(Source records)
= Beginning of Section =

/-- R234: the state once a request has reached its home under its KEYSEL. -/
def keyed (dpa : Nat) (s : State) : State := if reqLine dpa < 2 ^ 57 then keyTurn dpa s else s

/-- R269, R271: a request of a row reaches a line's free home, which has, or can give it, a directory entry. -/
def Reached (i : Instr) (r : Req) (s : State) : Prop :=
  s.powered = true ∧ requestOf i = some r ∧ MaySend s i ∧ LineFree (reqLine r.dpa) s ∧
    (agentKind r.kind = true → dirFull s (reqLine r.dpa) = false)

/-- R286: and the home has the line itself. -/
def AtHome (i : Instr) (r : Req) (s : State) : Prop := Reached i r s ∧ needsHost (keyed r.dpa s) (reqLine r.dpa) r = false

/-- R244: a tundish finds a way for a line; other agents need none. -/
def FillOk (can line : Nat) (s : State) : Prop := can < 16 → lstateOf s can line = .I → (tunFill can line 1 none s).2 = true

/-- R267, R268: agent `can` holds the line in a state and the directory says so. -/
def Holds (can line : Nat) (x : LState) (d : DirEnt) (t : State) : Prop := lstateOf t can line = x ∧ dirOf t line = d

/-! ## Amtox -/

/-- R391: a well-formed packet reaches an ACTIVE port. -/
def Reaches (port : Nat) (p : Packet) (s : State) : Prop :=
  s.powered = true ∧ port < 24 ∧ getF s (pState port) = 2 ∧ packetOk p = true

/-- R393: the port once a packet has reached it: the credits that it carries come back, its own cells are owed. -/
def arrived (port : Nat) (p : Packet) (s : State) : State :=
  let x := portOf s port
  traceSend 6 port p (setPort s port { x with
    credits := tset 0 x.credits (p.cred % 4) (tget 0 x.credits (p.cred % 4) + p.cred / 4)
    owed := tset 0 x.owed p.vl (tget 0 x.owed p.vl + cellsOf p) })

/-- R394, R410: a response is on its way: it waits at the port, or in its replay buffer for an ACK. -/
def Responds (port : Nat) (p : Packet) (k : PacketKind) (code sub : Nat) (bs : List Byte) (t : State) : Prop :=
  ∃ x ∈ (portOf t port).bufs ++ (portOf t port).replay.map Prod.snd, x.kind = k ∧ x.dst = p.src ∧ x.tag = p.tag ∧ x.status = code ∧
    x.sub = sub ∧ x.payload = bs ∧ x.vl = if p.vl = 3 then 3 else 2

/-- R391, R410: the kind, the port and the packet of a packet's row. -/
def packetRowOf : Instr → Option (PacketKind × Nat × Packet)
  | .rdReq port p => some (.rdReq, port, p)
  | .rdRsp port p => some (.rdRsp, port, p)
  | .wr port p => some (.wr, port, p)
  | .wrAck port p => some (.wrAck, port, p)
  | .atomReq port p => some (.atomReq, port, p)
  | .atomRsp port p => some (.atomRsp, port, p)
  | .semSigPacket port p => some (.semSig, port, p)
  | .credit port p => some (.credit, port, p)
  | .fretFull port p => some (.fretFull, port, p)
  | .schedAbort port p => some (.schedAbort, port, p)
  | _ => none

/-- The row of a request packet. -/
def requestRow (port : Nat) (p : Packet) (i : Instr) : Prop :=
  (i = .rdReq port p ∧ p.kind = .rdReq) ∨ (i = .wr port p ∧ p.kind = .wr) ∨ (i = .atomReq port p ∧ p.kind = .atomReq) ∨
    (i = .semSigPacket port p ∧ p.kind = .semSig)

/-- The row of a response packet, with the kind of request that it answers. -/
def responseRow (port : Nat) (p : Packet) (k : PacketKind) (i : Instr) : Prop :=
  (i = .rdRsp port p ∧ p.kind = .rdRsp ∧ k = .rdReq) ∨ (i = .wrAck port p ∧ p.kind = .wrAck ∧ k = .wr) ∨
    (i = .atomRsp port p ∧ p.kind = .atomRsp ∧ k = .atomReq)

/-- R410: the oldest unanswered request that a response names. -/
def answered (p : Packet) (k : PacketKind) (s : State) : Option WinReq :=
  s.xl.wins.find? (fun r => decide (r.tag = p.tag) && decide (r.kind = k) && decide (r.pkt.dst = p.src) && r.back.isNone)

/-- R411: no best-effort request is outstanding through a port. -/
def PortQuiet (port : Nat) (s : State) : Prop :=
  ∀ r ∈ s.xl.wins, r.port = port → r.back.isNone = true → r.pkt.vl ≠ 1

/-! ## Host port -/

/-- R430: an inbound access of `n` bytes of HBM at a BAR4 offset, within one line that is not busy. -/
def HostReaches (off n : Nat) (s : State) : Prop :=
  bar4Open s off n = true ∧ off % 128 + n ≤ 128 ∧ lineBusy s (lineOf (locOf off)) none none none = false

/-- What the bytes of a line's piece read as once the enabled ones have been written. -/
def Merged (be : Nat) (data old bs : List Byte) : Prop :=
  bs.length = old.length ∧ ∀ i, i < old.length → nth 0 bs i = if be.testBit i = true then nth 0 data i else nth 0 old i

/-- R436: the security core has answered the request in the mailbox with these numbers, and the host port has otherwise changed only
in its SPDM state. -/
def Answers (r : List Nat) (x : Spdm) (s t : State) : Prop :=
  t.hpt = { s.hpt with doe := r, doeReady := true, doeReq := none, spdm := x } ∧ t.mm = s.mm ∧ t.regs = s.regs

/-- R437: the rows of SPDM's messages. -/
def spdmRow : Instr → Bool
  | .getVersion | .getCapabilities | .negotiateAlgorithms _ _ _ _ | .getDigests | .getCertificate _ _ _ | .challenge _ _ => true
  | .getMeasurements _ _ _ | .keyExchange _ | .finish _ _ | .heartbeat _ | .keyUpdate _ | .endSession _ => true
  | _ => false

/-- R437: whether the messages that must come before a row's have been answered. -/
def spdmNeeds (s : State) : Instr → Bool
  | .getVersion => true
  | .getCapabilities => s.hpt.spdm.version
  | .negotiateAlgorithms _ _ _ _ => s.hpt.spdm.caps
  | _ => s.hpt.spdm.algs

/-! ## Reset and start-up -/

/-- R503, R541, R589: the module is held in reset: every register at its reset value but for the sockets that hold a cartridge, memory
and queues empty, keys zeroised; its pins, its flash and what its host holds are not its own to lose. -/
def HeldReset (s t : State) : Prop :=
  t.powered = false ∧ t.sec.zeroed = true ∧ t.mm = { host := s.mm.host } ∧ t.sch = {} ∧ t.clusters = [] ∧ t.cores = [] ∧ t.xl = {} ∧
    t.spr = {} ∧ t.amx = {} ∧ t.hpt = {} ∧ t.shadow = [] ∧ t.boot.flash = s.boot.flash ∧ t.boot.present = s.boot.present ∧
    (∀ f : FRef, (∀ n, n < 16 → f.key ≠ (sockPresent n).key) → getF t f = f.rst) ∧
    ∀ n, n < 16 → isOn t (sockPresent n) = s.boot.present.testBit n

/-- R448, R540, R544, R550: a start begins where one may: phase RESET, new keys, a new nonce, TS from 0. -/
def MayStart (may : Bool) (s t : State) : Prop :=
  t.powered = (s.powered || may) ∧ (s.powered = false → may = true → t.boot.phase = 0 ∧ t.ts = 0 ∧ t.sec.zeroed = false ∧
    t.sec.nonce = s.sec.nonce + 1 ∧ t.boot.trip = false) ∧ t.mm = s.mm ∧ t.regs = s.regs

/-- R494: every cluster's rail lies within 950 mV. -/
def RailsOk (s : State) : Prop := ∀ n, n < 16 → getF s (clVolt n) ≤ 950

/-! ## Service -/

/-- R515: queue `q`'s started BIST or CARTRIDGE command `c` has this OP, and no other is in progress. -/
def Serves (opcode op q : Nat) (c : Cmd) (s : State) : Prop :=
  Runs opcode q c s ∧ pmcRuns s = true ∧ svcOp c = op ∧ ∀ x ∈ startedQueues s 8 ++ startedQueues s 9, x = q

/-- The command ends with `e` in a state that stands as `P` says. -/
def EndsIn (q : Nat) (e : Ending) (P : State → Prop) (t : State) : Prop := ∃ s, t = endCommand q e 0 s ∧ P s

/-- R517, R518: a service command's queue, opcode and OP, and the check of its fields. -/
def serviceOf : Instr → Option (Nat × Nat × Nat × (Cmd → Bool))
  | .test q _ => some (q, 8, 1, bistOk)
  | .recal q _ => some (q, 8, 2, bistOk)
  | .retire q => some (q, 8, 3, bistOk)
  | .reinstate q _ => some (q, 8, 4, bistOk)
  | .shutdown q _ => some (q, 8, 5, bistOk)
  | .cfgRead q => some (q, 8, 6, bistOk)
  | .cfgWrite q _ _ => some (q, 8, 7, bistOk)
  | .evacuate q => some (q, 9, 1, cartridgeOk)
  | .release q => some (q, 9, 2, cartridgeOk)
  | .admitCartridge q _ => some (q, 9, 3, cartridgeOk)
  | .resume q => some (q, 9, 4, cartridgeOk)
  | _ => none

/-- A cluster is in service and its control core runs, as on leaving COLD. -/
def InService (n : Nat) (s : State) : Prop :=
  fwRuns s (3 + n) = true ∧ powerOf s n = 1 ∧ ∀ g ∈ coresOf n, coreOf s g = {}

= End of Section =

Working from the data above, extract solely the lines from the one containing "(agentKind r.kind = true" through the one containing "are owed. -/", exactly as they appear, both included.

Task result:
    (agentKind r.kind = true → dirFull s (reqLine r.dpa) = false)

/-- R286: and the home has the line itself. -/
def AtHome (i : Instr) (r : Req) (s : State) : Prop := Reached i r s ∧ needsHost (keyed r.dpa s) (reqLine r.dpa) r = false

/-- R244: a tundish finds a way for a line; other agents need none. -/
def FillOk (can line : Nat) (s : State) : Prop := can < 16 → lstateOf s can line = .I → (tunFill can line 1 none s).2 = true

/-- R267, R268: agent `can` holds the line in a state and the directory says so. -/
def Holds (can line : Nat) (x : LState) (d : DirEnt) (t : State) : Prop := lstateOf t can line = x ∧ dirOf t line = d

/-! ## Amtox -/

/-- R391: a well-formed packet reaches an ACTIVE port. -/
def Reaches (port : Nat) (p : Packet) (s : State) : Prop :=
  s.powered = true ∧ port < 24 ∧ getF s (pState port) = 2 ∧ packetOk p = true

/-- R393: the port once a packet has reached it: the credits that it carries come back, its own cells are owed. -/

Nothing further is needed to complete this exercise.